The word "shifts" occurs in some lines of the data. Return each such line.
..............................
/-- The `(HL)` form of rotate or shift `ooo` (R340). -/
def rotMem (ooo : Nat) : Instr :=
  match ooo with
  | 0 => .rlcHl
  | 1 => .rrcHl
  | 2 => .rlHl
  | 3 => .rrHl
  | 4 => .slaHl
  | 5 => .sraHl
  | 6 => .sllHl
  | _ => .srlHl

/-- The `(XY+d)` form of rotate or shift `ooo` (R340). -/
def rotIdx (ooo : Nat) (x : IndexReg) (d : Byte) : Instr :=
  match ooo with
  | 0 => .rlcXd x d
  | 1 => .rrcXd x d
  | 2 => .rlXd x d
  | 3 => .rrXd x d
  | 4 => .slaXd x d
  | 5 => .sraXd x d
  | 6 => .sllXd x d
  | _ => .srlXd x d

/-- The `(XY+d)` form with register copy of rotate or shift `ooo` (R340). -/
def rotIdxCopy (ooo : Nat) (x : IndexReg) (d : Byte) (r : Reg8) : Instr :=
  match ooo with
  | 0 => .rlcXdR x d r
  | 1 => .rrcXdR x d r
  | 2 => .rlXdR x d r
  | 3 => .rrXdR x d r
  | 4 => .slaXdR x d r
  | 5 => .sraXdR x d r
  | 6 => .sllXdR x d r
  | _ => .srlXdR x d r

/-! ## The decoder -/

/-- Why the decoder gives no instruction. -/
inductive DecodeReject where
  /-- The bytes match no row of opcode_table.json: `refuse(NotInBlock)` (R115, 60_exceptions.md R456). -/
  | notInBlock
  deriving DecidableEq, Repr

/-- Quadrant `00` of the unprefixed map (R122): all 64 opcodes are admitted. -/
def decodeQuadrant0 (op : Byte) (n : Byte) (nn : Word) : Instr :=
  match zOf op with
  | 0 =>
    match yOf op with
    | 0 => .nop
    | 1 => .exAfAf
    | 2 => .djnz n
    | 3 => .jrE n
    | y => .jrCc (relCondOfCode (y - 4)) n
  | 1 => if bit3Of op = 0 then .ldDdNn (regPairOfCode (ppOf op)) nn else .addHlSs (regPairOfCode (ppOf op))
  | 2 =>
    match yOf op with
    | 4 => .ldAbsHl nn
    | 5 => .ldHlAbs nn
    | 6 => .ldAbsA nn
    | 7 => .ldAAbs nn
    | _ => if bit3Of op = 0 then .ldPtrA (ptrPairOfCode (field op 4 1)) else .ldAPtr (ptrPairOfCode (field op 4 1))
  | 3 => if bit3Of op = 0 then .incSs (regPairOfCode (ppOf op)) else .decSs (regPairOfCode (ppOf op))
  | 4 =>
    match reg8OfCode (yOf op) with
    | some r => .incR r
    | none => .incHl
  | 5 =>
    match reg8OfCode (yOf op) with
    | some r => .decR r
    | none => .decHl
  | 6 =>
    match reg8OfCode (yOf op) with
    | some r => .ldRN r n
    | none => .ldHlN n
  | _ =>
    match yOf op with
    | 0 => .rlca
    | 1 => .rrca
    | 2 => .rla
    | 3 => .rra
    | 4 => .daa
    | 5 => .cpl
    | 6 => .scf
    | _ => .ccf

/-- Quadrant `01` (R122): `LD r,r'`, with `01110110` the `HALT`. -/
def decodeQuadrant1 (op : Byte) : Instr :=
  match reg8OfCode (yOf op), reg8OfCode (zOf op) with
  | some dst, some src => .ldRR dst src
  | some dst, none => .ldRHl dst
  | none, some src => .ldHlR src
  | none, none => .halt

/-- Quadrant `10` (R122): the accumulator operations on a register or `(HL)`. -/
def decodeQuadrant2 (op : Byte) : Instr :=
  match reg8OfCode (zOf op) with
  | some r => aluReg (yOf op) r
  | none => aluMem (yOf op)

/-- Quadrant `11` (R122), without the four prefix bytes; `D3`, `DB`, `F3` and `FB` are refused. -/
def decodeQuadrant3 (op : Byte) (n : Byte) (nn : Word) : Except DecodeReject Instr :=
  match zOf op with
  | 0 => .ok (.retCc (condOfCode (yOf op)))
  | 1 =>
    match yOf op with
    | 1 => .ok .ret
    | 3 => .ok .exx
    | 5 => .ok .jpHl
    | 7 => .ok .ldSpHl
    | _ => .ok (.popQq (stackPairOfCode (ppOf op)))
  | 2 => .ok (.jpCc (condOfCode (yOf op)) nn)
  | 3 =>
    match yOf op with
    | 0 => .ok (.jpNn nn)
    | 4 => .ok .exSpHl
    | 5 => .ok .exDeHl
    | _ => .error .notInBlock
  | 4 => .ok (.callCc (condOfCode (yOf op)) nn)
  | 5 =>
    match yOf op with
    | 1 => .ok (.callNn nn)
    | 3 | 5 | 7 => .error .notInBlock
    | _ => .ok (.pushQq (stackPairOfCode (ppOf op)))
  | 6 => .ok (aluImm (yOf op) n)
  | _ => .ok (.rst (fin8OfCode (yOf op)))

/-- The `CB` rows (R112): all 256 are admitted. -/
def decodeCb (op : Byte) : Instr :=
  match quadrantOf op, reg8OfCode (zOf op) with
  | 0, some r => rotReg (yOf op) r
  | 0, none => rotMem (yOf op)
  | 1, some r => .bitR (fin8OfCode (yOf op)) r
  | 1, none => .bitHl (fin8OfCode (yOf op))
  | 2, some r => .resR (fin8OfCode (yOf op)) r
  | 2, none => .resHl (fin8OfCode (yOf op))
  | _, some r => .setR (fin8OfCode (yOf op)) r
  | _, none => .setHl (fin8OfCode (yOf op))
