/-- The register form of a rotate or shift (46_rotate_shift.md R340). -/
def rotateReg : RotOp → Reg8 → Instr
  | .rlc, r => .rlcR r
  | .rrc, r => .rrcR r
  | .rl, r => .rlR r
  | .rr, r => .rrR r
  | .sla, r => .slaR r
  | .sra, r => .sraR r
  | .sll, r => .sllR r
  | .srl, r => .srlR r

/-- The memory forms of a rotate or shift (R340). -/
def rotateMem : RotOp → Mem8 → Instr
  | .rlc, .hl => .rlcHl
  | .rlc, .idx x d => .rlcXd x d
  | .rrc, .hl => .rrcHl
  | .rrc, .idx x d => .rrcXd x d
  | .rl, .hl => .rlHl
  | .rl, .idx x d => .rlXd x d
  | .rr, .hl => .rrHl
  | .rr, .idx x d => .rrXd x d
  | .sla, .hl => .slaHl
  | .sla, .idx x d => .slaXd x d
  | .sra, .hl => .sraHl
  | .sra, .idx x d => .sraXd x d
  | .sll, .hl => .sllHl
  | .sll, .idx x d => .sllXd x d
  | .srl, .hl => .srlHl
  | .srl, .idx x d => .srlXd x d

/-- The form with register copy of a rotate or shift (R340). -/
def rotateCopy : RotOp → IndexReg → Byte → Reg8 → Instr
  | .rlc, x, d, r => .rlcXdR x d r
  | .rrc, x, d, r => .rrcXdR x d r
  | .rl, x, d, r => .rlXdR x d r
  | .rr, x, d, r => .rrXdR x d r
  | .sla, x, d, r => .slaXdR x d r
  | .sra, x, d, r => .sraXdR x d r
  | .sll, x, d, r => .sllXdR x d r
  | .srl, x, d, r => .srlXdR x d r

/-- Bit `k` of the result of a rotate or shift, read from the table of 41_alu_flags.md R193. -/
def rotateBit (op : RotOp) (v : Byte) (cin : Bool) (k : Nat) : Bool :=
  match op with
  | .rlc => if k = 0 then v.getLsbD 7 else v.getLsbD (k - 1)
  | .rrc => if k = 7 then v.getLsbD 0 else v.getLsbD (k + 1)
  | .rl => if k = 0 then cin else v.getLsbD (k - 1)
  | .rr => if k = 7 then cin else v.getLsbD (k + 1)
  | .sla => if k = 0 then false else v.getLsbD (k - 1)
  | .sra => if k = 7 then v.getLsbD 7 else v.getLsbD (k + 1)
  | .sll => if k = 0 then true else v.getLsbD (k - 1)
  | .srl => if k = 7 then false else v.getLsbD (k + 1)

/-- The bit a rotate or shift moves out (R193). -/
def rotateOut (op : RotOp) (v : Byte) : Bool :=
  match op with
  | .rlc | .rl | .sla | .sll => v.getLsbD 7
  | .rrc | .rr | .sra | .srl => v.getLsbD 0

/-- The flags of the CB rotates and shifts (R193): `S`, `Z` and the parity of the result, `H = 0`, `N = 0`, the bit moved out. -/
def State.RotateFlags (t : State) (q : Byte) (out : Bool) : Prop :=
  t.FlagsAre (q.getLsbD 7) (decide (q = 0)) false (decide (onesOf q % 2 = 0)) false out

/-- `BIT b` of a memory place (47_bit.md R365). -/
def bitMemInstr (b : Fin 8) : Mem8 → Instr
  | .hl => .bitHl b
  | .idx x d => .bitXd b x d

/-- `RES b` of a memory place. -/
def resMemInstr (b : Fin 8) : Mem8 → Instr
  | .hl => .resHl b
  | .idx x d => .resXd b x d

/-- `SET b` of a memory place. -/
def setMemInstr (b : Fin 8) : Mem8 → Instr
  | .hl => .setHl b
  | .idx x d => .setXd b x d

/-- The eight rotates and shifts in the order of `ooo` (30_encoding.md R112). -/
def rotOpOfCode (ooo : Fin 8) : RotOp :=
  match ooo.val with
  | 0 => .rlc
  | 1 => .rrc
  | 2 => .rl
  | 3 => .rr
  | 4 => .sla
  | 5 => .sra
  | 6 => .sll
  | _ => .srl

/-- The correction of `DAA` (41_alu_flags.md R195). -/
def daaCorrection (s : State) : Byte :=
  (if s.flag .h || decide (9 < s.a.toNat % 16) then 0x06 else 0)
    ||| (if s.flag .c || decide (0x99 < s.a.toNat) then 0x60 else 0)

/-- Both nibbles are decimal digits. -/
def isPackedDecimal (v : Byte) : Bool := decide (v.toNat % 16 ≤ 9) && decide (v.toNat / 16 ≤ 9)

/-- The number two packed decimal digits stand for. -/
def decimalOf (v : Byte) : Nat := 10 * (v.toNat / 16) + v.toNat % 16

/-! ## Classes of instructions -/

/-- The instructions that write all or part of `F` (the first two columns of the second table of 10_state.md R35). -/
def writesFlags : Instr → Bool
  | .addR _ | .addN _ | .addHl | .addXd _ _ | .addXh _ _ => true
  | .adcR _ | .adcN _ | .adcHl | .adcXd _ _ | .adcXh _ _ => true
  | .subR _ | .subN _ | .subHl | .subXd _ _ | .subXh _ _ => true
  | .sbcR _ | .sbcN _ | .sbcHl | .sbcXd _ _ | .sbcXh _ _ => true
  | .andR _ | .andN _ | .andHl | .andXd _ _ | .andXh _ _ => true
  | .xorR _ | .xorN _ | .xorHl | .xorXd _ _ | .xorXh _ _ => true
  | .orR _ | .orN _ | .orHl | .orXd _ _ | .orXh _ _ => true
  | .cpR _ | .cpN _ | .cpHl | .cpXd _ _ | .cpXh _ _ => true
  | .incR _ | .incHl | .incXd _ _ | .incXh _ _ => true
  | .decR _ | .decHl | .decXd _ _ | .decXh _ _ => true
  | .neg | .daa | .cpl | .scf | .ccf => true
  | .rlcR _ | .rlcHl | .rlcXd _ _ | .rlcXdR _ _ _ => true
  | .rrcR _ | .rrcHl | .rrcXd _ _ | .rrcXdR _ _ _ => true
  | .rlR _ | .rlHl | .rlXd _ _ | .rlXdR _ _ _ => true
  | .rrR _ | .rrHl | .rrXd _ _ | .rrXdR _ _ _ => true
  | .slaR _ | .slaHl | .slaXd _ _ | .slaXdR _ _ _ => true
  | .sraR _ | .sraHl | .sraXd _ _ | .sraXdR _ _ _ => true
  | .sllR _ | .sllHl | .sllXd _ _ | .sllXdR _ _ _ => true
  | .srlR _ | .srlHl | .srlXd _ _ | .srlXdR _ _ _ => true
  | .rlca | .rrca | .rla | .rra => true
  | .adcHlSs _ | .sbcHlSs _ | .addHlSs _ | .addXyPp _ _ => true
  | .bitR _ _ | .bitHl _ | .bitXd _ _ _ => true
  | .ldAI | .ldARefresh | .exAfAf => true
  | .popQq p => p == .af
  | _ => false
..............................
- ANSWER FOR THE TASK:
/-- The flags of the CB rotates and shifts (R193): `S`, `Z` and the parity of the result, `H = 0`, `N = 0`, the bit moved out. -/
/-- The eight rotates and shifts in the order of `ooo` (30_encoding.md R112). -/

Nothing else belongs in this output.